→ Work required
Across these entries, count the lines holding the string "Outcome"; the number is the whole answer.
..........
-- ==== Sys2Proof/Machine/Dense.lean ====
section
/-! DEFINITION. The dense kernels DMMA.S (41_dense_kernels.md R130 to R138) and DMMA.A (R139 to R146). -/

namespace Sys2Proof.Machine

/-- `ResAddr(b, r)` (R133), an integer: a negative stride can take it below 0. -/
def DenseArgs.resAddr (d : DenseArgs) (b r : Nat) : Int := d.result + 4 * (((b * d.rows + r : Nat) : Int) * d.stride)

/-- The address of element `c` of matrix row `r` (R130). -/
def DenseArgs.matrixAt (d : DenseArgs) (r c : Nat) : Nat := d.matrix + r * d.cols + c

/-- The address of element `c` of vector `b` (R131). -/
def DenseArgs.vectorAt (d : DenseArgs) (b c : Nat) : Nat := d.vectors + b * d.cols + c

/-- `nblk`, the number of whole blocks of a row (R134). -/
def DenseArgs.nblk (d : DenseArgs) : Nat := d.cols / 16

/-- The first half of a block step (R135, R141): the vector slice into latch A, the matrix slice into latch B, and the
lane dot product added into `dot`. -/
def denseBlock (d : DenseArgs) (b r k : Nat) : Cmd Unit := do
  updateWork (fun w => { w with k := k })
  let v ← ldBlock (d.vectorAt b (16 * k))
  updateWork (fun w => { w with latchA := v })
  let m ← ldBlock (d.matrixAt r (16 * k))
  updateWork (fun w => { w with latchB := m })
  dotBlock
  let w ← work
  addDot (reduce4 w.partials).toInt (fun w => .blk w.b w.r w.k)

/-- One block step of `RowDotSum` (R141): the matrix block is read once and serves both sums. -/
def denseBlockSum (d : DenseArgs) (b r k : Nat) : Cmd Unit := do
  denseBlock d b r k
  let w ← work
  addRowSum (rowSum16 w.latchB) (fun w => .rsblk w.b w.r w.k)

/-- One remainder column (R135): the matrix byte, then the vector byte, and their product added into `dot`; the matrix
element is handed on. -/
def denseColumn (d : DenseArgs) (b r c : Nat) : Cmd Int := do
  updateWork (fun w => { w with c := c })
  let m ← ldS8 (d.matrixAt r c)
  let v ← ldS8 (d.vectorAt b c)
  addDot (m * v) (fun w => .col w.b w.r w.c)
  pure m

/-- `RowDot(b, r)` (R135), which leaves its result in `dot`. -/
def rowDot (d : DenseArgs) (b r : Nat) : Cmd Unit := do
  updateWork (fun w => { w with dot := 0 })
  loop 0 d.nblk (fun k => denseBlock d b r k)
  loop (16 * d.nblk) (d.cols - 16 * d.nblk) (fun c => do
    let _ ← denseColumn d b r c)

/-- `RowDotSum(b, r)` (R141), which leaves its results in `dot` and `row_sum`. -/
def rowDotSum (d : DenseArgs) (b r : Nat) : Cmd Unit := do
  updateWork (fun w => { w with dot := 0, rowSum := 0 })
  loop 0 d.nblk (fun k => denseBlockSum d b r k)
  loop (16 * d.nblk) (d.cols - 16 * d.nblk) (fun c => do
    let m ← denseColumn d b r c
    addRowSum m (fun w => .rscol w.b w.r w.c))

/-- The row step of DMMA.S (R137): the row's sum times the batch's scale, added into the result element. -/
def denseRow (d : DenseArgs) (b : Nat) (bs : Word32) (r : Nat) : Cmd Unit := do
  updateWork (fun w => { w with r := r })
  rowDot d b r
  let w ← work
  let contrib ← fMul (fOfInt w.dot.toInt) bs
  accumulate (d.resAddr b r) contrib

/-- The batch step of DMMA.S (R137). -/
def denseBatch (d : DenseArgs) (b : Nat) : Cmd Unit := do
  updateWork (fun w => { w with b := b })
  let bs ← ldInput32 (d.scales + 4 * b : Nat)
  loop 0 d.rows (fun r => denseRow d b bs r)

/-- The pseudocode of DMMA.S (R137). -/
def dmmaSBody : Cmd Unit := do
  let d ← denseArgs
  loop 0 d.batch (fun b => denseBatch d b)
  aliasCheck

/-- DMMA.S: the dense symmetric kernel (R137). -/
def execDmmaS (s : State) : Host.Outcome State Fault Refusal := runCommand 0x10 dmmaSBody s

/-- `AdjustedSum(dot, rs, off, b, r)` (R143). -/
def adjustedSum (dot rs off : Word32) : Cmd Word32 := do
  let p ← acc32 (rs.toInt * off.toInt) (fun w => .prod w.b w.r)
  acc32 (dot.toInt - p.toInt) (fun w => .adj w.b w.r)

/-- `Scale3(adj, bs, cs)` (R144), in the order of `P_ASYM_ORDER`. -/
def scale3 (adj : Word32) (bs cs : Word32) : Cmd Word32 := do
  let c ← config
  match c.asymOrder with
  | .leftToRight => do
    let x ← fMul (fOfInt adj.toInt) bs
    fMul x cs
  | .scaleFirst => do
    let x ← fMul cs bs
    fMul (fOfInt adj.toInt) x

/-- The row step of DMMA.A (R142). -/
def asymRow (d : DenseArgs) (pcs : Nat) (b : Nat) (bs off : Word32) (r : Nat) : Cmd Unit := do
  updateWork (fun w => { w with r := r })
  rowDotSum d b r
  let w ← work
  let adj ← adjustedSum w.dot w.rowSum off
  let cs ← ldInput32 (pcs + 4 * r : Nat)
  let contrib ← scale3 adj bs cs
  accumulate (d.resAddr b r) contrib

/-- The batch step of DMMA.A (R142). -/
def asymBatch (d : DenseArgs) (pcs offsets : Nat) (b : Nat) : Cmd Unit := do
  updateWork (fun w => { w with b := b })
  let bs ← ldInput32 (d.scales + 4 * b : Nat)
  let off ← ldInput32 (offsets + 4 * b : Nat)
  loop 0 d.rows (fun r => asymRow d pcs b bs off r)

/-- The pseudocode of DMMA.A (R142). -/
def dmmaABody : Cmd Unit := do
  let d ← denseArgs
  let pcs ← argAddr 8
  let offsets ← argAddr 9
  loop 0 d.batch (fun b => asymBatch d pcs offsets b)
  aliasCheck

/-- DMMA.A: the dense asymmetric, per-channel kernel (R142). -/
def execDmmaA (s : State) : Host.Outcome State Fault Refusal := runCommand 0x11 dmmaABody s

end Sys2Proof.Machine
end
..........
→ Problem solution
2